PROBLEM
Each record beneath this line should be returned exactly as it is.

Stored data entries:
/-- FP_TRAINING_FRAME, FP_CODED_STREAM_START, FP_MARKER_LOCK, FP_STATE_CHANGE, FP_STATE_TIMEOUT and FP_FAILED_RETRY (R689, R692, R693, R694,
R695, R696, R697, R698).  Of a port in training, a training frame is met by each lane that received one and restarts the others' count;
once every lane of the first group of usable lanes has 80 frames the coded stream starts on that group and the port aligns; two marker
codewords in a row that agree lock the receiver to their set and end ALIGN.  A port whose class is OFF is DOWN; a DOWN port that takes
part trains.  A state that reaches its limit is a failed attempt, the third of which leaves the port FAILED; after one second in FAILED it
trains again.  Memory stays. -/
def Obligations.PortsTrainAlignAndRetry : Prop :=
  ∀ (s : State) (n : Nat), n < 16 → s.links.ports.length = 16 →
    (∀ frames, (s.fport n).inTrain = true → Completes (.fpTrainingFrame n frames) s (fun t => t = { s with links := t.links } ∧
      (t.fport n).st = (s.fport n).st ∧ (∀ k, k ≠ n → t.fport k = s.fport k) ∧
      (frames = [] → ∀ l, (t.fport n).lanes.getD l {} = { (s.fport n).lanes.getD l {} with goFrames := 0 }))) ∧
    (∀ frames, (s.fport n).inTrain = false → exec (.fpTrainingFrame n frames) s = .next s) ∧
    (∀ set, pickSet (s.minw n) (s.fport n).usable = some set → (s.fport n).inTrain = true →
      ((maskBits 8 set).all (fun i => decide (80 ≤ ((s.fport n).lanes.getD i {}).goFrames)) = true →
        Completes (.fpCodedStreamStart n) s (fun t => t.hbm = s.hbm ∧ (t.fport n).txSet = set ∧ (t.fport n).inAlign = true)) ∧
      ((maskBits 8 set).all (fun i => decide (80 ≤ ((s.fport n).lanes.getD i {}).goFrames)) = false →
        exec (.fpCodedStreamStart n) s = .next s)) ∧
    (pickSet (s.minw n) (s.fport n).usable = none → exec (.fpCodedStreamStart n) s = .next s) ∧
    (∀ m rest, (s.fport n).inAlign = true → ((m :: rest).all (fun x => x.ok && x.set == m.set && x.count == m.count)) = true →
      m.set ∈ laneGroups → (∀ l ∈ maskBits 8 m.set, ∃ x ∈ m :: rest, x.lane = l) →
      ((s.fport n).locks = 0 → Completes (.fpMarkerLock n (m :: rest)) s (fun t => t = { s with links := t.links } ∧
        (t.fport n).locks = 1 ∧ (t.fport n).st = (s.fport n).st)) ∧
      ((s.fport n).locks = 1 → (s.fport n).lockSet = m.set → m.count = ((s.fport n).lockCount + 1) % 1024 →
        Completes (.fpMarkerLock n (m :: rest)) s (fun t => t.hbm = s.hbm ∧ (t.fport n).rxSet = m.set ∧ (t.fport n).inAlign = false ∧
          (t.fport n).locks = 2))) ∧
    (exec (.fpMarkerLock n []) s = .next s) ∧
    ((s.profile.portCfg.getD n {}).cls = 0 → (s.fport n).st ≠ .down → Completes (.fpStateChange n) s (fun t => t.hbm = s.hbm ∧
      (t.fport n).st = .down)) ∧
    (s.portEnabled n = true → (s.fport n).st = .down → Completes (.fpStateChange n) s (fun t => t.hbm = s.hbm ∧ (t.fport n).st = .train)) ∧
    (∀ limit, s.portLimit n = some limit → (s.fport n).st ≠ .resync → Completes (.fpStateTimeout n) s (fun t => t.hbm = s.hbm ∧
      t.now = max s.now ((s.fport n).since + limit) ∧ (t.fport n).attempts = (s.fport n).attempts + 1 ∧
      (t.fport n).st = (if 3 ≤ (s.fport n).attempts + 1 then .failed else if (s.fport n).st = .retrain then .retrain else .train))) ∧
    (s.portLimit n = none → exec (.fpStateTimeout n) s = .next s) ∧
    ((s.fport n).st = .failed → Completes (.fpFailedRetry n) s (fun t => t.hbm = s.hbm ∧ (t.fport n).st = .train ∧ (t.fport n).attempts = 0 ∧
      t.now = max s.now ((s.fport n).since + 1000000000))) ∧
    ((s.fport n).st ≠ .failed → exec (.fpFailedRetry n) s = .next s)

ANSWER TO THIS PROBLEM
/-- FP_TRAINING_FRAME, FP_CODED_STREAM_START, FP_MARKER_LOCK, FP_STATE_CHANGE, FP_STATE_TIMEOUT and FP_FAILED_RETRY (R689, R692, R693, R694,
R695, R696, R697, R698).  Of a port in training, a training frame is met by each lane that received one and restarts the others' count;
once every lane of the first group of usable lanes has 80 frames the coded stream starts on that group and the port aligns; two marker
codewords in a row that agree lock the receiver to their set and end ALIGN.  A port whose class is OFF is DOWN; a DOWN port that takes
part trains.  A state that reaches its limit is a failed attempt, the third of which leaves the port FAILED; after one second in FAILED it
trains again.  Memory stays. -/
def Obligations.PortsTrainAlignAndRetry : Prop :=
  ∀ (s : State) (n : Nat), n < 16 → s.links.ports.length = 16 →
    (∀ frames, (s.fport n).inTrain = true → Completes (.fpTrainingFrame n frames) s (fun t => t = { s with links := t.links } ∧
      (t.fport n).st = (s.fport n).st ∧ (∀ k, k ≠ n → t.fport k = s.fport k) ∧
      (frames = [] → ∀ l, (t.fport n).lanes.getD l {} = { (s.fport n).lanes.getD l {} with goFrames := 0 }))) ∧
    (∀ frames, (s.fport n).inTrain = false → exec (.fpTrainingFrame n frames) s = .next s) ∧
    (∀ set, pickSet (s.minw n) (s.fport n).usable = some set → (s.fport n).inTrain = true →
      ((maskBits 8 set).all (fun i => decide (80 ≤ ((s.fport n).lanes.getD i {}).goFrames)) = true →
        Completes (.fpCodedStreamStart n) s (fun t => t.hbm = s.hbm ∧ (t.fport n).txSet = set ∧ (t.fport n).inAlign = true)) ∧
      ((maskBits 8 set).all (fun i => decide (80 ≤ ((s.fport n).lanes.getD i {}).goFrames)) = false →
        exec (.fpCodedStreamStart n) s = .next s)) ∧
    (pickSet (s.minw n) (s.fport n).usable = none → exec (.fpCodedStreamStart n) s = .next s) ∧
    (∀ m rest, (s.fport n).inAlign = true → ((m :: rest).all (fun x => x.ok && x.set == m.set && x.count == m.count)) = true →
      m.set ∈ laneGroups → (∀ l ∈ maskBits 8 m.set, ∃ x ∈ m :: rest, x.lane = l) →
      ((s.fport n).locks = 0 → Completes (.fpMarkerLock n (m :: rest)) s (fun t => t = { s with links := t.links } ∧
        (t.fport n).locks = 1 ∧ (t.fport n).st = (s.fport n).st)) ∧
      ((s.fport n).locks = 1 → (s.fport n).lockSet = m.set → m.count = ((s.fport n).lockCount + 1) % 1024 →
        Completes (.fpMarkerLock n (m :: rest)) s (fun t => t.hbm = s.hbm ∧ (t.fport n).rxSet = m.set ∧ (t.fport n).inAlign = false ∧
          (t.fport n).locks = 2))) ∧
    (exec (.fpMarkerLock n []) s = .next s) ∧
    ((s.profile.portCfg.getD n {}).cls = 0 → (s.fport n).st ≠ .down → Completes (.fpStateChange n) s (fun t => t.hbm = s.hbm ∧
      (t.fport n).st = .down)) ∧
    (s.portEnabled n = true → (s.fport n).st = .down → Completes (.fpStateChange n) s (fun t => t.hbm = s.hbm ∧ (t.fport n).st = .train)) ∧
    (∀ limit, s.portLimit n = some limit → (s.fport n).st ≠ .resync → Completes (.fpStateTimeout n) s (fun t => t.hbm = s.hbm ∧
      t.now = max s.now ((s.fport n).since + limit) ∧ (t.fport n).attempts = (s.fport n).attempts + 1 ∧
      (t.fport n).st = (if 3 ≤ (s.fport n).attempts + 1 then .failed else if (s.fport n).st = .retrain then .retrain else .train))) ∧
    (s.portLimit n = none → exec (.fpStateTimeout n) s = .next s) ∧
    ((s.fport n).st = .failed → Completes (.fpFailedRetry n) s (fun t => t.hbm = s.hbm ∧ (t.fport n).st = .train ∧ (t.fport n).attempts = 0 ∧
      t.now = max s.now ((s.fport n).since + 1000000000))) ∧
    ((s.fport n).st ≠ .failed → exec (.fpFailedRetry n) s = .next s)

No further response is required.